A 10000lb trailer absolutely needs trailer brakes and will have them. You will need a brake unit installed in the cab. Easy to do since all new trucks now are just plug in (no searching for the right wire).


----------



## Jimbos (Nov 21, 2000)

Yes and no.....The Fords come with a seperate wiring harness(glove box maybe?) that has to be wired to the brake controlling unit. There's still a chance of screwing up the wiring. Then the harness plugs into the truck.

Kroppe, the plug is located under the dash to the right. Right over your right shin....There's a seperate fuse box under the hood for the trailering wiring, make sure all of the fuses are in place.


----------



## Liv4Huntin' (May 24, 2000)

...are you referring to the 'load levelers' ? The guys at the camper place we recently visited spoke of them for pulling trailers of higher weights and longer tongues. He indicated they were different than the anti-sway bars (which are definitely a plus for pulling longer distances) -- those just seem like a great safety addition. 

~ m ~


----------



## kroppe (May 7, 2000)

Liv4Huntin, 

I am referring to a weight distributing hitch, which is different from a stabilizer system. 

Here's a link on the weight distribution systems, they prevent sagging of the tow vehicle.

http://www.drawtite-hitches.com/WD/wd_hitches.htm

Here's a link on the stabilizer systems, they help prevent fishtailing. Also called sway bars.

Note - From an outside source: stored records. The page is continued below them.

theorem goodPackage_signed : pkgSigned keyed goodPackage = true := by
  show sigValid keyed packageMsg ((goodPackage.drop 64).take 512) = true
  simp only [sigValid, rsaPssVerify, pssOk, packageMsg_digest]
  decide +kernel

theorem goodPackage_passes : slotOk keyed goodPackage = true ∧ pkgImage goodPackage = goodImage ∧ imageCheck keyed [] (pkgImage goodPackage) none = 0 := by
  have h : pkgImage goodPackage = goodImage := by decide +kernel
  have m : fieldAt goodPackage 40 4 = 0 := by decide +kernel
  refine ⟨?_, h, by rw [h]; exact goodImage_passes.2⟩
  simp only [slotOk, goodPackage_signed, m]
  refine (Bool.and_true _).trans ?_
  have r : decide (0 ≤ Config.romVer.toNat) = true := by simp
  rw [r]
  decide +kernel

/-- The checks read the fuses and the keys of the part, and nothing else of its boot state. -/
theorem slotOk_same (b c : Boot) (d : List Byte) (f : b.fuses = c.fuses) (k : b.identity = c.identity) : slotOk b d = slotOk c d := by
  cases b; cases c; cases f; cases k; rfl
theorem imageCheck_same (b c : Boot) (a d : List Byte) (n : Option Nat) (f : b.fuses = c.fuses) (k : b.identity = c.identity) :
    imageCheck b a d n = imageCheck c a d n := by
  cases b; cases c; cases f; cases k; rfl

/-- DRAM that holds `bs` from address `a` on and nothing else. -/
def cells (a : Nat) : List Byte → List (Nat × Byte)
  | [] => []
  | b :: bs => if b = 0#8 then cells (a + 1) bs else (a, b) :: cells (a + 1) bs

theorem get_cells (bs : List Byte) : ∀ a k, Table.get 0#8 (cells a bs) k = if a ≤ k then bs.getD (k - a) 0#8 else 0#8 := by
  induction bs with
  | nil => intro a k; simp [cells, Table.get]
  | cons b bs ih =>
    intro a k
    by_cases e : a = k
    · subst e
      by_cases z : b = 0#8
      · simp [cells, z, ih, show ¬ a + 1 ≤ a by omega]
      · simp [cells, z, Table.get]
    · have g : Table.get 0#8 (cells a (b :: bs)) k = Table.get 0#8 (cells (a + 1) bs) k := by
        by_cases z : b = 0#8 <;> simp [cells, z, Table.get, e]
      rw [g, ih]
      by_cases l : a ≤ k
      · obtain ⟨n, rfl⟩ : ∃ n, k = a + 1 + n := ⟨k - a - 1, by omega⟩
        have : a + 1 + n - a = n + 1 := by omega
        simp [this, show a ≤ a + 1 + n by omega, List.getD]
      · simp [l, show ¬ a + 1 ≤ k by omega]

theorem bytes_of_cells (s : State) (a n : Nat) (bs : List Byte) (hd : s.dram = cells a bs) (hc : s.channels = []) (hn : n ≤ bs.length)
    (hf : a + bs.length ≤ dramBytes) : dramBytesAt s a n = bs.take n := by
  apply List.ext_getElem
  · simp [dramBytesAt, dramRead, upTo, hn]
  · intro i h1 h2
    simp only [dramBytesAt, dramRead, upTo, List.length_map, List.length_range] at h1
    have m : (a + i) % dramBytes = a + i := Nat.mod_eq_of_lt (by omega)
    have f : chanFailed s (a + i) = false := by simp [chanFailed, State.chan, hc, Table.get, Channel.dflt]
    simp [dramBytesAt, dramRead, upTo, m, f, hd, get_cells, show i < bs.length by omega]
/-! ### Witnesses: the hypotheses of each clause of a statement can be met -/

def perstHigh : State := { lit with elec := { Elec.reset with perst := false, pllLocked := true } }
def unlocked : State := { lit with elec := Elec.reset }
def trialB : Boot := { Boot.reset with phase := .gated, slotB := { state := .pending, attempts := 0, data := [] } }
def confirmedA : Boot := { Boot.reset with phase := .relock, slotA := { state := .confirmed, attempts := 0, data := [] } }

theorem serving_lit : Serving lit := ⟨by decide, by decide⟩

theorem witness_registerWrite : Serving lit ∧ regHit 0xC = .empty ∧ (∃ r i j, regHit 8 = .word r i j ∧ r.lock i j lit = false) ∧
    ∃ r i j, regHit joinOff = .word r i j ∧ r.lock i j { lit with ether := { lit.ether with join := .running } } = true :=
  ⟨serving_lit, rfl, ⟨_, _, _, rfl, by decide⟩, _, _, _, rfl, by decide⟩

theorem witness_halves : (∃ r i j, regHit hqBase = .low r i j ∧ r.lock i j lit = false) ∧
    ∃ r i j, regHit (hqBase + 4) = .high r i j ∧ r.lock i j lit = false ∧
      Table.get none { lit with writeHold := [(holdKey hqBase, some (5 : Word))] }.writeHold (holdKey hqBase) = some 5 :=
  ⟨⟨_, _, _, rfl, by decide⟩, _, _, _, rfl, by decide, by decide⟩

theorem witness_reads : (∃ r i j, regHit 8 = .word r i j) ∧ (11 : BitVec 26).toNat / 4 * 4 = 8 ∧ (11 : BitVec 26).toNat % 8 ≠ 0 ∧ (4 : BitVec 13) ≠ 8 ∧
    hqBase % 8 = 0 := ⟨⟨_, _, _, rfl⟩, by decide⟩

theorem witness_resets : (inPower .cold).power.state = .cold ∧ lit.power.state ≠ .cold ∧ powered lit = true ∧ lit.elec.perst = true ∧
    powered perstHigh = true ∧ perstHigh.elec.perst = false := by decide

theorem witness_pllLock : ∃ s : State, powered s = true ∧ s.elec.sysclk = true ∧ s.elec.perst = false ∧ s.elec.tripWait = false ∧ s.boot.phase = .relock ∧
    s.boot.slotA.state ∉ [.pending, .trial] ∧ s.boot.slotB.state ∉ [.pending, .trial] ∧ slotIn s.boot .confirmed = some 0 :=
  ⟨{ perstHigh with boot := confirmedA }, by decide⟩

def trialState : State := { perstHigh with boot := { keyed with phase := .relock, slotB := { state := .pending, attempts := 0, data := goodPackage } } }

theorem witness_trial : trialSlot trialState = some 1 ∧ trialState.elec.sysclk = true ∧ trialState.elec.perst = false ∧ trialState.elec.tripWait = false ∧
    trialState.boot.phase = .relock ∧ slotOk trialState.boot (trialState.boot.slot 1).data = true :=
  ⟨rfl, rfl, rfl, rfl, rfl, (slotOk_same trialState.boot keyed _ rfl rfl).trans goodPackage_passes.1⟩

theorem witness_gatedLock : ({ perstHigh with boot := trialB }).boot.phase = .gated ∧ lit.elec.perst = true := by decide

theorem witness_lostClocks : perstHigh.elec.pllLocked = true ∧ unlocked.elec.pllLocked = false ∧ powered lit = true ∧ lit.boot.order = none ∧
    lit.recorder.flushing = none ∧ powered (inPower .cold) = false := by decide

def busyUpdate : State := { lit with boot := { Boot.reset with update := { Update.idle with state := .receiving } } }
def marchingState : State := withHearth 0 (fun x => { x with march := { March.dflt with running := true } })

theorem witness_powerRequests : clocked lit = true ∧ (lit.power.state = .lit ∧ lit.power.bankedWaits = false ∧ bankedResult lit = 0 ∧ marching lit = false) ∧
    bankedResult busyUpdate ≠ 0 ∧ (bankedResult marchingState = 0 ∧ marching marchingState = true) ∧
    (inPower .enteringBanked).power.state = .enteringBanked ∧ (inPower .exitingBanked).power.state = .exitingBanked ∧
    ((inPower .banked).power.state = .banked ∧ (inPower .banked).pcie.notReady = false) := by decide

theorem witness_waitingRequest : { lit.power with bankedWaits := true }.bankedWaits = true ∧ { lit.power with bankedWaits := true }.state = .lit := by decide

theorem witness_transitions : (∃ s : State, s.power.state = .enteringBanked ∧ channelsBusy s = false ∧ s.power.pending = 0 ∧ s.power.flrAfterWake = false ∧
      ∀ b, b < 16 → (s.bkt b).state = .disabled) ∧
    (∃ s : State, s.power.state = .exitingBanked ∧ channelsBusy s = false ∧ banksBusy s = false ∧ s.power.pending = 0 ∧
      s.power.flrAfterWake = false ∧ s.power.deferredFaults = [] ∧ s.image.regions = [] ∧ NothingFetched s) :=
  ⟨⟨inPower .enteringBanked, by decide⟩, ⟨inPower .exitingBanked, by decide, by decide, by decide, by decide, by decide, by decide, by decide, fun _ => rfl⟩⟩

theorem witness_pins : (∃ s : State, powered s = true ∧ s.power.state = .banked ∧ bit (cfgGet s (cpmBase + 0x108)) 3 = true ∧
      bit (cfgGet s (cpmBase + 0x200)) 3 = false) ∧ (powered lit = true ∧ lit.power.state ≠ .banked) ∧
    (lit.recorder.pfail = false ∧ lit.boot.update.state = .idle) ∧ ∃ s : State, powered s = true ∧ s.recorder.pfail = true :=
  ⟨⟨cfgSet (cpmBase + 0x108) 8 (inPower .banked), by decide⟩, by decide, by decide, { lit with recorder := { Recorder.reset with pfail := true } }, by decide⟩

theorem witness_flr : (Serving lit ∧ liveJobs lit = [] ∧ (∀ i, i < 256 → (lit.ses i).state = .closed) ∧ lit.reload.state = .idle ∧ lit.image.regions = []) ∧
    State.reset.pcie.notReady = true ∧ ((inPower .banked).pcie.notReady = false ∧ (inPower .banked).power.state = .banked) ∧
    (∃ s : State, s.pcie.notReady = true ∧ s.pcie.flrBusy = false ∧ s.power.flrAfterWake = false ∧ s.power.state = .lit) ∧
    State.reset.power.state = .booting :=
  ⟨⟨serving_lit, by decide, fun _ _ => rfl, by decide, by decide⟩, by decide, by decide, ⟨{ lit with pcie := Pcie.reset }, by decide⟩, by decide⟩

theorem witness_unoccupied : Serving lit ∧ (0xC : BitVec 26).toNat % 4 = 0 ∧ regHit (0xC : BitVec 26).toNat = .empty := ⟨serving_lit, by decide, rfl⟩

theorem witness_banked : (inPower .banked).power.state = .banked ∧ (inPower .banked).pcie.notReady = false ∧ (8 : BitVec 26).toNat < hqBase ∧
    hqBase ≤ (0x40000 : BitVec 26).toNat := by decide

http://www.reese-hitches.com/sway_controls.htm

My understanding is that these systems make towing easier, but are they required by law?


----------



## Jimbos (Nov 21, 2000)

Yep, that's what I was talking about...Their kind of a bear to firgure out the first time or two, but they certainly keep the rearend from sagging very much.
When I had a Ram 1500 I bet it would take the rear end down 6-8 inches without them. With them, maybe 2.


----------